# youtube-dl not working due to latest changes by Google



## NapoleonWils0n (May 15, 2019)

The youtube-dl pkg is not working with youtube due to changes Google made at the beginning of May

The youtube-dl pkg version is 2019.01.30.1,
the latest version is from 2019.05.11 which includes the fix for the changes made by Google to youtube

Just a heads up in case anyone was wondering why youtube-dl wasnt working with youtube
Hopefully there will be an update soon


----------



## malavon (May 15, 2019)

That's really strange, I used it just a few hours ago and it did end up in a playable video file. Extension was .webm though, but mpv plays it fine.
No idea what the exact issue is, so I might be missing something.


----------



## scottro (May 15, 2019)

I find this often happens. I use it in Linux more than FreeBSD, but will run youtube-dl after having not used it for a few weeks, it fails, and I run youtube-dl --update (this is direct from the youtube-dl site) and then it works.
I assume FreeBSD can run the generic program, rather than the port.


----------



## KBK (May 15, 2019)

youtube-dl is a python script executable: binary data
Download the latest from https://youtube-dl.org/downloads/latest/
Untar: 
$ tar xzvf youtube-dl-2019.05.11.tar.gz
Run: 
$ python2.7 ~/youtube-dl/youtube-dl -f m4a https://...
Update:
$ python2.7 ~/youtube-dl/youtube-dl -U


----------



## Minbari (May 15, 2019)

NapoleonWils0n said:


> The youtube-dl pkg is not working with youtube due to changes Google made at the beginning of May
> 
> The youtube-dl pkg version is 2019.01.30.1,
> the latest version is from 2019.05.11 which includes the fix for the changes made by Google to youtube
> ...


The ports version it's 2019.04.24, so why don't you build your own package from that port ( make package)?


----------



## SirDice (May 15, 2019)

Or simply switch to the latest package repository.


----------



## NapoleonWils0n (May 15, 2019)

Minbari said:


> The ports version it's 2019.04.24, so why don't you build your own package from that port ( make package)?


Because the changes Google made were at the beginning of May,
and last time i checked April is before May


----------



## SirDice (May 15, 2019)

Send an email to the port's maintainer and politely ask him/her if they're already working on updating it. As long as the port hasn't been updated there won't be an updated package either.


----------



## NapoleonWils0n (May 15, 2019)

SirDice said:


> Send an email to the port's maintainer and politely ask him/her if they're already working on updating it.
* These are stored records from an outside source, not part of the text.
-- ==== Sys2Proof/Tests/Slice0.lean ====
section
/-! SUPPORT. The model's own tests: ill-formed terms, decoding words written out from R85–R87, one step of each
instruction with the value 95_test_vectors.md or the rule gives, and a witness for every statement with hypotheses. -/

namespace Sys2Proof.Tests

open Sys2Proof Sys2Proof.Machine

/-! ### Ill-formed terms (WellFormed) -/

theorem test_wf_reference_attach : (Instr.attach 128 128 8 ⟨0, true⟩ ⟨0, true⟩).wellFormed = true := by decide
theorem test_illformed_width_not_multiple_of_8 :
    (Instr.attach 12 1 8 ⟨0, true⟩ ⟨0, true⟩).wellFormed = false := by decide
theorem test_illformed_width_zero : (Instr.attach 0 1 8 ⟨0, true⟩ ⟨0, true⟩).wellFormed = false := by decide
theorem test_illformed_height_zero : (Instr.attach 8 0 8 ⟨0, true⟩ ⟨0, true⟩).wellFormed = false := by decide
theorem test_illformed_height_256 : (Instr.attach 8 256 8 ⟨0, true⟩ ⟨0, true⟩).wellFormed = false := by decide
theorem test_illformed_bpc : (Instr.attach 8 1 5 ⟨0, true⟩ ⟨0, true⟩).wellFormed = false := by decide
theorem test_illformed_swrite_empty : (Instr.swrite 0 []).wellFormed = false := by decide
theorem test_illformed_sread_empty : (Instr.sread 0 0).wellFormed = false := by decide
theorem test_illformed_fread_empty : (Instr.fread 0 0).wellFormed = false := by decide
theorem test_illformed_thresh_241 : (Instr.thresh 241).wellFormed = false := by decide
theorem test_illformed_laddr_255 : (Instr.laddr 255).wellFormed = false := by decide
theorem test_illformed_frameinit_width : (Instr.frameinit 20 2).wellFormed = false := by decide

/-! ### Decoding: `op[7:4]` the class (0 HCMD, 1 UOP, 2 FUNC), `op[3:0]` the operation (R85, R86), the operands of R87 -/

theorem test_decode_attach :
    decode ⟨0b00000001, { w := 128, h := 64, bpc := 8, pin := ⟨3, true⟩, xport := ⟨4, false⟩ }⟩ =
      .ok (.attach 128 64 8 ⟨3, true⟩ ⟨4, false⟩) := by rfl
theorem test_decode_detach : decode ⟨0b00000010, {}⟩ = .ok .detach := by rfl
theorem test_decode_swrite : decode ⟨0b00000011, { off := 24, bs := [0x00, 0xFF, 0x09] }⟩ = .ok (.swrite 24 [0x00, 0xFF, 0x09]) := by rfl
theorem test_decode_sread : decode ⟨0b00000100, { off := 7, n := 3 }⟩ = .ok (.sread 7 3) := by rfl
theorem test_decode_mstore : decode ⟨0b00000101, { off := 5, v := 0x10 }⟩ = .ok (.mstore 5 0x10) := by rfl
theorem test_decode_reqfl : decode ⟨0b00000110, {}⟩ = .ok .reqfl := by rfl
theorem test_decode_status : decode ⟨0b00000111, {}⟩ = .ok .status := by rfl
theorem test_decode_fread : decode ⟨0b00001000, { off := 2, n := 1 }⟩ = .ok (.fread 2 1) := by rfl
theorem test_decode_acq : decode ⟨0b00010000, {}⟩ = .ok .acq := by rfl
theorem test_decode_enc : decode ⟨0b00010001, {}⟩ = .ok .enc := by rfl
theorem test_decode_xfer : decode ⟨0b00010010, {}⟩ = .ok .xfer := by rfl
theorem test_decode_xdone_ok : decode ⟨0b00010011, { r := .ok }⟩ = .ok (.xdone .ok) := by rfl
theorem test_decode_xdone_err : decode ⟨0b00010011, { r := .err }⟩ = .ok (.xdone .err) := by rfl
theorem test_decode_llow : decode ⟨0b00010100, {}⟩ = .ok .llow := by rfl
theorem test_decode_lhigh : decode ⟨0b00010101, {}⟩ = .ok .lhigh := by rfl
theorem test_decode_rel : decode ⟨0b00010110, {}⟩ = .ok .rel := by rfl
theorem test_decode_dfin : decode ⟨0b00010111, {}⟩ = .ok .dfin := by rfl
theorem test_decode_luma : decode ⟨0b00100000, { red := 255, green := 1, blue := 17 }⟩ = .ok (.luma 255 1 17) := by rfl
theorem test_decode_thresh : decode ⟨0b00100001, { gray := 128 }⟩ = .ok (.thresh 128) := by rfl
theorem test_decode_pack8 :
    decode ⟨0b00100010, { b0 := true, b2 := true, b7 := true }⟩ =
      .ok (.pack8 true false true false false false false true) := by rfl
theorem test_decode_laddr : decode ⟨0b00100011, { y := 127 }⟩ = .ok (.laddr 127) := by rfl
theorem test_decode_frameinit : decode ⟨0b00100100, { w := 16, h := 2 }⟩ = .ok (.frameinit 16 2) := by rfl
/-- R88: the neighbours of the listed opcodes are reserved. -/
theorem test_decode_reserved :
    ([0x00, 0x09, 0x0F, 0x18, 0x1F, 0x25, 0x2F, 0x30, 0xFF] : List Byte).map (fun op => decode ⟨op, {}⟩) =
      ([0x00, 0x09, 0x0F, 0x18, 0x1F, 0x25, 0x2F, 0x30, 0xFF] : List Byte).map (fun op => .error (.reserved op)) := by rfl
As long as the port hasn't been updated there won't be an updated package either.


Thanks SirDice i thought that might be the case


----------



## Minbari (May 15, 2019)

NapoleonWils0n said:


> Because the changes Google made were at the beginning of May,
> and last time i checked April is before May


I have the April version installed from ports and it's working and if the maintainer doesn't have the time to update the port to a newer version or it's form another time zone, then I'm updating the local port (just modify a few things in the Makefile), then rebuild the port and www/youtube_dl works again. It's not that difficult. Free and open sources it's not for lazy people.


----------



## SirDice (May 15, 2019)

You can create a PR for it and add the patch there, most maintainers will appreciate the help. All the maintainer has to do is verify it and if it's correct accept the change, ports management will then apply it. Once the port has been updated the packages will follow shortly after. 
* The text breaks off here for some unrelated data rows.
-- ==== Sys2Proof/Decode.lean ====
section
/-! DEFINITION. The record word (R61 to R68): decoder, encoder, the validity check of R68, the opcode table's masks (R62), the abstract record (R60) and `decodeTableWord`. -/

namespace Sys2Proof

/-- Why a word is no record (R66, R67): the names under which `decode` rejects. -/
inductive DecodeError where
  /-- `IR[2:0]` is 6 or 7 (R66). -/
  | illegalOp
  /-- A bit of `IR[7:3]` or `IR[31:25]` is 1 (R67). -/
  | reservedBits
  /-- A field the format does not use is not 0 (R67). -/
  | unusedField
  deriving DecidableEq, Repr

/-- R61: the 3-bit code of an operation, the slot field `op` of R30. -/
def Op.code : Op → BitVec 3
  | .ld => 0
  | .sd => 1
  | .addD => 2
  | .subD => 3
  | .mulD => 4
  | .divD => 5

/-- R61: the operation an op field selects; 6 and 7 select none. -/
def Op.ofCode (c : BitVec 3) : Option Op :=
  match c.toNat with
  | 0 => some .ld
  | 1 => some .sd
  | 2 => some .addD
  | 3 => some .subD
  | 4 => some .mulD
  | 5 => some .divD
  | _ => none

namespace Word

/-- `IR[2:0]`, the field `OP` of R62. -/
def opField (w : Word) : BitVec 3 := w.extractLsb' 0 3

/-- `IR[11:8]`, the field `FA`. -/
def faField (w : Word) : FReg := w.extractLsb' 8 4

/-- `IR[15:12]`, the field `FB`. -/
def fbField (w : Word) : FReg := w.extractLsb' 12 4

/-- `IR[19:16]`, the field `FC`. -/
def fcField (w : Word) : FReg := w.extractLsb' 16 4

/-- `IR[24:20]`, the field `RB`. -/
def rbField (w : Word) : IReg := w.extractLsb' 20 5

/-- `IR[63:32]`, the field `OFF`. -/
def offField (w : Word) : Offset := w.extractLsb' 32 32

/-- R67: the reserved bits `IR[7:3]` and `IR[31:25]` are 0. -/
def reservedClear (w : Word) : Bool := w.extractLsb' 3 5 == 0 && w.extractLsb' 25 7 == 0

/-- R67: M format leaves `FB` and `FC` unused. -/
def unusedClearM (w : Word) : Bool := w.extractLsb' 12 8 == 0

/-- R67: A format leaves `RB` and `OFF` unused. -/
def unusedClearA (w : Word) : Bool := w.extractLsb' 20 5 == 0 && w.extractLsb' 32 32 == 0

end Word

/-- The instruction an M-format word of an op holds, once its unused fields are known to be clear (R62, R67). -/
def decodeM (mk : FReg → IReg → Offset → Instr) (w : Word) : Except DecodeError Instr :=
  if Word.unusedClearM w then .ok (mk (Word.faField w) (Word.rbField w) (Word.offField w)) else .error .unusedField

/-- The instruction an A-format word of an op holds (R62, R67). -/
def decodeA (mk : FReg → FReg → FReg → Instr) (w : Word) : Except DecodeError Instr :=
  if Word.unusedClearA w then .ok (mk (Word.faField w) (Word.fbField w) (Word.fcField w)) else .error .unusedField

/-- R61 to R67: the instruction a record word holds, or the name of what is wrong with it. -/
def decode (w : Word) : Except DecodeError Instr :=
  match Op.ofCode (Word.opField w) with
  | none => .error .illegalOp
  | some op =>
    if Word.reservedClear w then
      match op with
      | .ld => decodeM .ld w
      | .sd => decodeM .sd w
      | .addD => decodeA .addD w
      | .subD => decodeA .subD w
      | .mulD => decodeA .mulD w
      | .divD => decodeA .divD w
    else .error .reservedBits

/-- The M-format word of R62: `OFF 0000000 RB 0000 0000 FA 00000 OP`. -/
def encodeM (op : Op) (fa : FReg) (base : IReg) (off : Offset) : Word :=
  off ++ 0#7 ++ base ++ 0#4 ++ 0#4 ++ fa ++ 0#5 ++ op.code

/-- The A-format word of R62: `0 0000000 00000 FC FB FA 00000 OP`. -/
def encodeA (op : Op) (fa fb fc : FReg) : Word :=
  0#32 ++ 0#7 ++ 0#5 ++ fc ++ fb ++ fa ++ 0#5 ++ op.code

/-- R61 to R64: the record word of an instruction. -/
def encode : Instr → Word
  | .ld fa base off => encodeM .ld fa base off
  | .sd fa base off => encodeM .sd fa base off
  | .addD fa fb fc => encodeA .addD fa fb fc
  | .subD fa fb fc => encodeA .subD fa fb fc
  | .mulD fa fb fc => encodeA .mulD fa fb fc
  | .divD fa fb fc => encodeA .divD fa fb fc

/-- R62: the fixed-bit mask of an operation's format. -/
def Op.mask : Op → Word
  | .ld | .sd => 0x00000000FE0FF0FF
  | .addD | .subD | .mulD | .divD => 0xFFFFFFFFFFF000FF

/-- R62: "The match of each operation equals its op code in the low bits and zero elsewhere". -/
def Op.matchBits (op : Op) : Word := op.code.setWidth 64

/-- The opcode table's test of one row (R62). -/
def Op.matchesWord (op : Op) (w : Word) : Bool := w &&& op.mask == op.matchBits

/-- The six operations, in the order of the opcode table. -/
def Op.all : List Op := [.ld, .sd, .addD, .subD, .mulD, .divD]

/-- R68, `valid(IR)`, clause by clause as the spec writes it. -/
def validRecord (nFpr : Nat) (w : Word) : Bool :=
  let op := (w.extractLsb' 0 3).toNat
  let fa := (w.extractLsb' 8 4).toNat
  let fb := (w.extractLsb' 12 4).toNat
  let fc := (w.extractLsb' 16 4).toNat
  decide (op ≤ 5) &&
  (w.extractLsb' 3 5 == 0 && w.extractLsb' 25 7 == 0) &&
  (!(op == 0 || op == 1) || w.extractLsb' 12 8 == 0) &&
  (!(op == 2 || op == 3 || op == 4 || op == 5) || (w.extractLsb' 20 5 == 0 && w.extractLsb' 32 32 == 0)) &&
  (decide (fa < nFpr) && ((op == 0 || op == 1) || (decide (fb < nFpr) && decide (fc < nFpr))))

/-- The instruction the block issues from a record word: the decoded one, if it is well formed (R68, R69). -/
def decodeRecord (nFpr : Nat) (w : Word) : Option Instr :=
  match decode w with
  | .ok i => if i.wellFormed nFpr then some i else none
  | .error _ => none

/-- The abstract record of R60: "op kind, up to three register operands, optional base+offset". -/
structure Record where
  op : Option Op
  fa : Option FReg
  fb : Option FReg
  fc : Option FReg
  base : Option IReg
  off : Option Offset
  deriving DecidableEq, Repr

/-- R68, second reading (R65, R69): every field the op requires is present and no other is; the instruction it is then. -/
def Record.instr? (r : Record) : Option Instr :=
  match r.op, r.fa, r.fb, r.fc, r.base, r.off with
  | some .ld, some fa, none, none, some base, some off => some (.ld fa base off)
  | some .sd, some fa, none, none, some base, some off => some (.sd fa base off)
  | some .addD, some fa, some fb, some fc, none, none => some (.addD fa fb fc)
  | some .subD, some fa, some fb, some fc, none, none => some (.subD fa fb fc)
  | some .mulD, some fa, some fb, some fc, none, none => some (.mulD fa fb fc)
  | some .divD, some fa, some fb, some fc, none, none => some (.divD fa fb fc)
  | _, _, _, _, _, _ => none

/-- The instruction the decoder reads from a table row's word: `w` is the record word's number (bit 0 is `IR[0]`), and
every bit from `nbits` up is 0. -/
def decodeTableWord (nbits w : Nat) : Option Instr :=
  match decode (BitVec.ofNat 64 (w % 2 ^ nbits)) with
  | .ok i => some i
  | .error _ => none

end Sys2Proof
end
Note however that this would probably only  be applied to the latest packages, I'm not sure if the change is valid to be applied to the quarterly ports/package branches.


----------



## NapoleonWils0n (May 16, 2019)

The issue also affects mpv player which use youtube-dl in the backend to play youtube videos

This is the error message that mpv displays when trying to play a youtube video

"token" parameter not in video info for unknown reason

Just a heads up in case anyone else had the same issue


----------